19 Afterword
This text was written for Exercises in Psychological Statistics, a course I have been teaching since 2024 at the University of Tokyo’s College of Arts and Sciences. Its contents range from how to use R to Bayesian modelling, and I have rather freely packed in whatever I felt like covering. The selection reflects my own predilections; there is an outline of sorts, but the chapters were written without much concern for length. This is not a textbook in the “one chapter per class meeting” sense, and may feel inconvenient as such. In the 2025 edition of the course I in fact presented the chapter titles and let the students choose which to cover, treating the rest as material to read on their own.
Although the course is hands-on with R, in the age of generative AI it is not necessarily true that students must write code by themselves. I chose to publish this text in Quarto and as a Web page partly so that code can be copied easily. I am not opposed to using generative AI — this book itself has had AI assistance (proofreading, drafting answer checks for exercises). What matters is to use generative AI rather than to be used by it. The point is not to earn course credit but to grow; the joy of learning and discovery should not be ceded to machines.
I chose an online format also because R and Stan are free software that keep evolving. Versions change, links break; an online document can be updated. I still felt the pull of the printed page, so PDF and EPUB versions also exist.
In the 2024 edition not all chapters were available; in particular, the Bayesian chapters were written alongside the 2025 course. I had planned to finish everything in 2024, but it took me until the end of the summer holidays in 2025. The delay has had its compensations: multivariate analysis and Bayesian modelling could be included with room to breathe.

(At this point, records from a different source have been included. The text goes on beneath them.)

-- ==== Sys2Proof/Machine/Operands.lean ====
section
/-! DEFINITION. How the read words and the frame buffer are assembled from bits: device 1 and device 2
(spec/41_port_io.md R122, R123), the shift register's window (spec/42_shift_register.md R153), and the video
converter's expansion of a byte (spec/45_video_converter.md R231). -/

namespace Sys2Proof.Machine

/-- The bits of the InputSnapshot (spec/10_state.md R30). -/
def inputLeft (x : BitVec 7) : Bool := x.getLsbD 0
/-- RIGHT, bit 1. -/
def inputRight (x : BitVec 7) : Bool := x.getLsbD 1
/-- FIRE, bit 2. -/
def inputFire (x : BitVec 7) : Bool := x.getLsbD 2
/-- START1, bit 3. -/
def inputStart1 (x : BitVec 7) : Bool := x.getLsbD 3
/-- START2, bit 4. -/
def inputStart2 (x : BitVec 7) : Bool := x.getLsbD 4
/-- CREDIT, bit 5. -/
def inputCredit (x : BitVec 7) : Bool := x.getLsbD 5
/-- TILT, bit 6. -/
def inputTilt (x : BitVec 7) : Bool := x.getLsbD 6

/-- `v[i] <- b` (spec/00_scope.md R10). -/
def setBit (v : Byte) (i : Nat) (b : Bool) : Byte :=
  if b then v ||| (1#8 <<< i) else v &&& ~~~(1#8 <<< i)

/-- Device 1's word: the controls and the fixed bit, at P1_MAP's positions; every other bit 0 (R122). -/
def controlsWord (m : P1Map) (x : BitVec 7) : Byte :=
  let v := setBit 0x00 m.credit (inputCredit x)
  let v := setBit v m.start2 (inputStart2 x)
  let v := setBit v m.start1 (inputStart1 x)
  let v := setBit v m.fixed true
  let v := setBit v m.fire (inputFire x)
  let v := setBit v m.left (inputLeft x)
  setBit v m.right (inputRight x)

/-- Device 2's word: the DIP switches, the tilt bit and the controls again, at P2_MAP's positions (R123). -/
def dipWord (m : P2Map) (ships : BitVec 2) (extra coin : Bool) (x : BitVec 7) : Byte :=
  let v := setBit 0x00 m.ships (ships.getLsbD 0)
  let v := setBit v (m.ships.val + 1) (ships.getLsbD 1)
  let v := setBit v m.tilt (inputTilt x)
  let v := setBit v m.extra extra
  let v := setBit v m.fire (inputFire x)
  let v := setBit v m.left (inputLeft x)
  let v := setBit v m.right (inputRight x)
  setBit v m.coin coin

/-- ShiftRead: the window of `{high, low}` that starts `offset` bits from the top (R153). -/
def shiftWindow (high low : Byte) (offset : BitVec 3) : Byte :=
  ((high ++ low : BitVec 16) >>> (8 - offset.toNat)).setWidth 8

/-- The eight pixels of a video byte, bit 7 first (R231). -/
def byteLanes (on off : Pixel) (b : Byte) : List Pixel :=
  (List.range 8).map (fun j => if b.getLsbD (7 - j) then on else off)

/-- The frame buffer VideoConvert writes: byte i of video RAM gives pixels 8·i to 8·i + 7. R231's index
y·256 + (i mod 32)·8 + j with y = i div 32 is 8·i + j, so the bytes in order give the pixels in order. -/
def videoFrame (on off : Pixel) (mem : Nat → Byte) : List Pixel :=
  (List.range 7168).flatMap (fun i => byteLanes on off (mem (0x2400 + i)))

end Sys2Proof.Machine
end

Much of the material overlaps with what I have written elsewhere — the same author, after all. I am not sure how cleanly the niches should be carved; this volume has perhaps a slightly more exercise- and practice-oriented flavour. I do, however, think it useful to have a single resource that treats psychological-statistics exercises — including Bayesian methods — in a unified way. If it proves useful to anyone, I shall be glad.
Since this is my own course material, it has not been formally peer-reviewed. Any errors are mine alone. If you notice anything, please let me know; I will fix it immediately.